YOUR OBJECTIVE:
Using the data below, return the stretch from the line that contains "true ∧ s.hub.recovery = false →" through the line that contains "(∃ t, exec (.getVersion", both included, exactly as it stands and nothing beyond it.

THE DATA:
---

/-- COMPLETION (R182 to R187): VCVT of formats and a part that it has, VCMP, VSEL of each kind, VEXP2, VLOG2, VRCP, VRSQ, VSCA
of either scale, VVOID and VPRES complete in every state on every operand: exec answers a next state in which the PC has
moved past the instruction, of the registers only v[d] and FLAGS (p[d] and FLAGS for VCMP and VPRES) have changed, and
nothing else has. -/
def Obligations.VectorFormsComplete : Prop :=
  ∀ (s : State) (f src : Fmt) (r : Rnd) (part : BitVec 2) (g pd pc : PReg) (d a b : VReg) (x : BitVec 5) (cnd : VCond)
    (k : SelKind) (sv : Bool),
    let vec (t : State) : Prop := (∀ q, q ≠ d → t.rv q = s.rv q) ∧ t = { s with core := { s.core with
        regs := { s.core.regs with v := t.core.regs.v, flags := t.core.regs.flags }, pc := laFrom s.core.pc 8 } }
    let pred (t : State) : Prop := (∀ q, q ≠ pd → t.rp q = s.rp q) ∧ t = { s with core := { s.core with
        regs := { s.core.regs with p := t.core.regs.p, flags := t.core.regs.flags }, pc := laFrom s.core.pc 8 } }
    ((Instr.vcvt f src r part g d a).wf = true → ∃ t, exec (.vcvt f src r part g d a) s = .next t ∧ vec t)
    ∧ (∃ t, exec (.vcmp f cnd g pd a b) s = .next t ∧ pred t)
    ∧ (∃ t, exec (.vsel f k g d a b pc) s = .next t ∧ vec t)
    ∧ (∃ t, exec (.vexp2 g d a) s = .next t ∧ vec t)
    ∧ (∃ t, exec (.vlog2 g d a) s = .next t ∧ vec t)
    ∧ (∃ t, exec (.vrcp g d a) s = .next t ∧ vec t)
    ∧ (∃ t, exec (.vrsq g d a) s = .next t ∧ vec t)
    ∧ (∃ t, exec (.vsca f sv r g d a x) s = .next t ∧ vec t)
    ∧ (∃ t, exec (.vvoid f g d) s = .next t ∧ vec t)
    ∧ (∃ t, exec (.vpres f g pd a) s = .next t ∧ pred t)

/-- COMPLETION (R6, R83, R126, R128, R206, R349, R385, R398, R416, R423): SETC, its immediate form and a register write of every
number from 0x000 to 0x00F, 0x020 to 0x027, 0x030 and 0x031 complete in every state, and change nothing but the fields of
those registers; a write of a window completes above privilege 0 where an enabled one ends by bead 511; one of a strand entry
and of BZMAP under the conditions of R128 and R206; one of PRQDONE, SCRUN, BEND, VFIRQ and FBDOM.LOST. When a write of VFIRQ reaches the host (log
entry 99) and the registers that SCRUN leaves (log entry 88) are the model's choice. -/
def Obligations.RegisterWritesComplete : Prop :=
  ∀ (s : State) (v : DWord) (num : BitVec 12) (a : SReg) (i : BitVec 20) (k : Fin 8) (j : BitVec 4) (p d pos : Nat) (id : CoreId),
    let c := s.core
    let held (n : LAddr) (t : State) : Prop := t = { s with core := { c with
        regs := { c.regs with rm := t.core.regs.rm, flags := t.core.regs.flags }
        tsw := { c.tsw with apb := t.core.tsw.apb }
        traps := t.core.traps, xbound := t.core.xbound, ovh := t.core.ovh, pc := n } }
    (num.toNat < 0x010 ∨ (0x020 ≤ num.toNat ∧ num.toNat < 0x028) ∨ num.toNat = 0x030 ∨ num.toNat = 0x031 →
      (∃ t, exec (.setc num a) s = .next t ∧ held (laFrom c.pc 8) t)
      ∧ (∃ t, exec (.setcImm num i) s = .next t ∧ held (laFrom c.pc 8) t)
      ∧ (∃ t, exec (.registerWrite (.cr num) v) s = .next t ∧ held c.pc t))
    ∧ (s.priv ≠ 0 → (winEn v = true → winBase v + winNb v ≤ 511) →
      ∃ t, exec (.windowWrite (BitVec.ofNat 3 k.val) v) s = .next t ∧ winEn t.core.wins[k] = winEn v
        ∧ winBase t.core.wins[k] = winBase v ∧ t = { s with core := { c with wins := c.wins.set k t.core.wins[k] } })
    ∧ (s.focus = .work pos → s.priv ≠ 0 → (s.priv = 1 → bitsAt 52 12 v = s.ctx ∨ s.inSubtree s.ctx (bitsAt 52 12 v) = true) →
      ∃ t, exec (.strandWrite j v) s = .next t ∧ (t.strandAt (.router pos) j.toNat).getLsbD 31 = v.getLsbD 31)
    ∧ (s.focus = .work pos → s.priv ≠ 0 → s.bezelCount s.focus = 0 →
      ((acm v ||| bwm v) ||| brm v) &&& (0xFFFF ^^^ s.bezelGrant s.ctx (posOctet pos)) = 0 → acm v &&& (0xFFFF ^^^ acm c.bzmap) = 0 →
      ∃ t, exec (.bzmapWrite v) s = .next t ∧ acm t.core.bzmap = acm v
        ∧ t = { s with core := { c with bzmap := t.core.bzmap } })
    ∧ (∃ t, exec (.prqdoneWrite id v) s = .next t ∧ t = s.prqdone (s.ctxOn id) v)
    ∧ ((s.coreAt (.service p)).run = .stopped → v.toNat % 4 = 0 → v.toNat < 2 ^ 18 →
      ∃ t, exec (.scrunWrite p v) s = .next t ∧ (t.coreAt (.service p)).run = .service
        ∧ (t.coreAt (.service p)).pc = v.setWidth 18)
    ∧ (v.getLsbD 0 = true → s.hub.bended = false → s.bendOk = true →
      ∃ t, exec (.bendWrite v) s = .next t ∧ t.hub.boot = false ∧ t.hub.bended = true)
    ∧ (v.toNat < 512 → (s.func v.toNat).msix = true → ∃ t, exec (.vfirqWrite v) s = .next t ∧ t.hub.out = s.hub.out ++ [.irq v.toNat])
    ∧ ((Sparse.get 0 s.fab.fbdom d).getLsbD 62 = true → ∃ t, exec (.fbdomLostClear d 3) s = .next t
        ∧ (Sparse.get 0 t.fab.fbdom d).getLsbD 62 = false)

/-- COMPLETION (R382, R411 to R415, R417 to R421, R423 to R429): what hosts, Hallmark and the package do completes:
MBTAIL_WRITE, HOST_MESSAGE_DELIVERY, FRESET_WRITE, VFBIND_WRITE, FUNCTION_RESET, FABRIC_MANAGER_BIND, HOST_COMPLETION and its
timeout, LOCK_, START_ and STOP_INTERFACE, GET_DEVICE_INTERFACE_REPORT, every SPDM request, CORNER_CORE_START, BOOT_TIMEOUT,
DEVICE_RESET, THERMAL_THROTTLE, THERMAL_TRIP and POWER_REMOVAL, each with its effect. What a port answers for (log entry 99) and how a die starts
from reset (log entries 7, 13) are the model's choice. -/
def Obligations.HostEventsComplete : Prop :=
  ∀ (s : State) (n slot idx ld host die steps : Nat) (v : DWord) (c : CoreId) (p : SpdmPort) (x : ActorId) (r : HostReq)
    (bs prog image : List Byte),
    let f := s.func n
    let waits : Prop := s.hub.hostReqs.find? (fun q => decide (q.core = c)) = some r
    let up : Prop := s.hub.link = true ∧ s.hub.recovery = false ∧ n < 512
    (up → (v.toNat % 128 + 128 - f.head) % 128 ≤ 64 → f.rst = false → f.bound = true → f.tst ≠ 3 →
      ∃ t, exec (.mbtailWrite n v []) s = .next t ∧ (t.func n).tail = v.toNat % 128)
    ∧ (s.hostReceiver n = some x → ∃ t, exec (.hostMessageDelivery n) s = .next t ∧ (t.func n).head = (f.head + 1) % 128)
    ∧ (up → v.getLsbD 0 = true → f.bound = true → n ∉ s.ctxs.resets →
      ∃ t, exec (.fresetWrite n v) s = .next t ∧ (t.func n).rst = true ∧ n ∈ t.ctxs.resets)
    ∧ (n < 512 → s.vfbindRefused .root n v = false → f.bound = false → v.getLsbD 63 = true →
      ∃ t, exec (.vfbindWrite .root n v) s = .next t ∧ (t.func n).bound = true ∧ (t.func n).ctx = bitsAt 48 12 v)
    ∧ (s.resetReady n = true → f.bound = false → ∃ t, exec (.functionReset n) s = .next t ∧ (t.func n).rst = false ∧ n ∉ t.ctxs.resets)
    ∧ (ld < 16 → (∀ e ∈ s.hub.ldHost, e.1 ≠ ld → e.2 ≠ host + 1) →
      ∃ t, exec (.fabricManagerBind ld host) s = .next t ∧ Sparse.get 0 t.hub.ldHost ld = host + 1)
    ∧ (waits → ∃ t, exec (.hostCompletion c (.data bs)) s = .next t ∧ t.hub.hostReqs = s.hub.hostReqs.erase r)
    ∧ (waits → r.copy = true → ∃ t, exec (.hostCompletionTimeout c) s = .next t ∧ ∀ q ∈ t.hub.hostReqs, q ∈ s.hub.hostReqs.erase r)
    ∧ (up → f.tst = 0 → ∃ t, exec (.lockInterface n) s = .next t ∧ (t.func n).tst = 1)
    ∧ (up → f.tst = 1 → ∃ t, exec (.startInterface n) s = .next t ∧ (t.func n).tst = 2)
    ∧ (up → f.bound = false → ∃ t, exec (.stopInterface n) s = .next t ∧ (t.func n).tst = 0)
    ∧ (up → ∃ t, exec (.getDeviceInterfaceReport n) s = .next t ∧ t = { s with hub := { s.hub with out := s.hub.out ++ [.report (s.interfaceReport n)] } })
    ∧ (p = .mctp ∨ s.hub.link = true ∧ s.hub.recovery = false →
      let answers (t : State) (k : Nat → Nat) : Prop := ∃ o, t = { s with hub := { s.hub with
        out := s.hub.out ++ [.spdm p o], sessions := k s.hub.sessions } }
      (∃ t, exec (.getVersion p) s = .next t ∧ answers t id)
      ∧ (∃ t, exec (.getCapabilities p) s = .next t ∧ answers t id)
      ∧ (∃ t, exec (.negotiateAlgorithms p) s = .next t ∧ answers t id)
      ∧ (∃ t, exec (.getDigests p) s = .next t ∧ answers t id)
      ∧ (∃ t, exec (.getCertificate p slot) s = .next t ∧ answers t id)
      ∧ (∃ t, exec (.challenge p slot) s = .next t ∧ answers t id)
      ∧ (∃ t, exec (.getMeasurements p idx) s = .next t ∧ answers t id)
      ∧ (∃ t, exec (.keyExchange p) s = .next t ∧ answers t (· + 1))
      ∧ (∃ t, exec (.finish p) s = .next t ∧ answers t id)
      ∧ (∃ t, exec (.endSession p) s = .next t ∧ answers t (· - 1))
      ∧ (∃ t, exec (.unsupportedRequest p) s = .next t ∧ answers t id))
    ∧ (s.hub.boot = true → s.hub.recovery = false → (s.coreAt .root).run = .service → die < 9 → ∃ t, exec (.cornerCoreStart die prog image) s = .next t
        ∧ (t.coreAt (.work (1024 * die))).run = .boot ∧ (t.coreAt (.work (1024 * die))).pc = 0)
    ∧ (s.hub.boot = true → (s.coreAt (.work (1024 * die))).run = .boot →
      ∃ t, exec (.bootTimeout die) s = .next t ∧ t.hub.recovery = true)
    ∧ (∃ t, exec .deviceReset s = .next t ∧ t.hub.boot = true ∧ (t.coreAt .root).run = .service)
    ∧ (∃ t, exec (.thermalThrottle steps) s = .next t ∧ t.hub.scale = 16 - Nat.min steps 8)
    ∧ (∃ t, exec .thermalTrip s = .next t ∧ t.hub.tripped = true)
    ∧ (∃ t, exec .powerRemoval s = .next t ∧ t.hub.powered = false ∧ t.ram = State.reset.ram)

---

ANSWER TO THIS EXERCISE:
    ∧ (p = .mctp ∨ s.hub.link = true ∧ s.hub.recovery = false →
      let answers (t : State) (k : Nat → Nat) : Prop := ∃ o, t = { s with hub := { s.hub with
        out := s.hub.out ++ [.spdm p o], sessions := k s.hub.sessions } }
      (∃ t, exec (.getVersion p) s = .next t ∧ answers t id)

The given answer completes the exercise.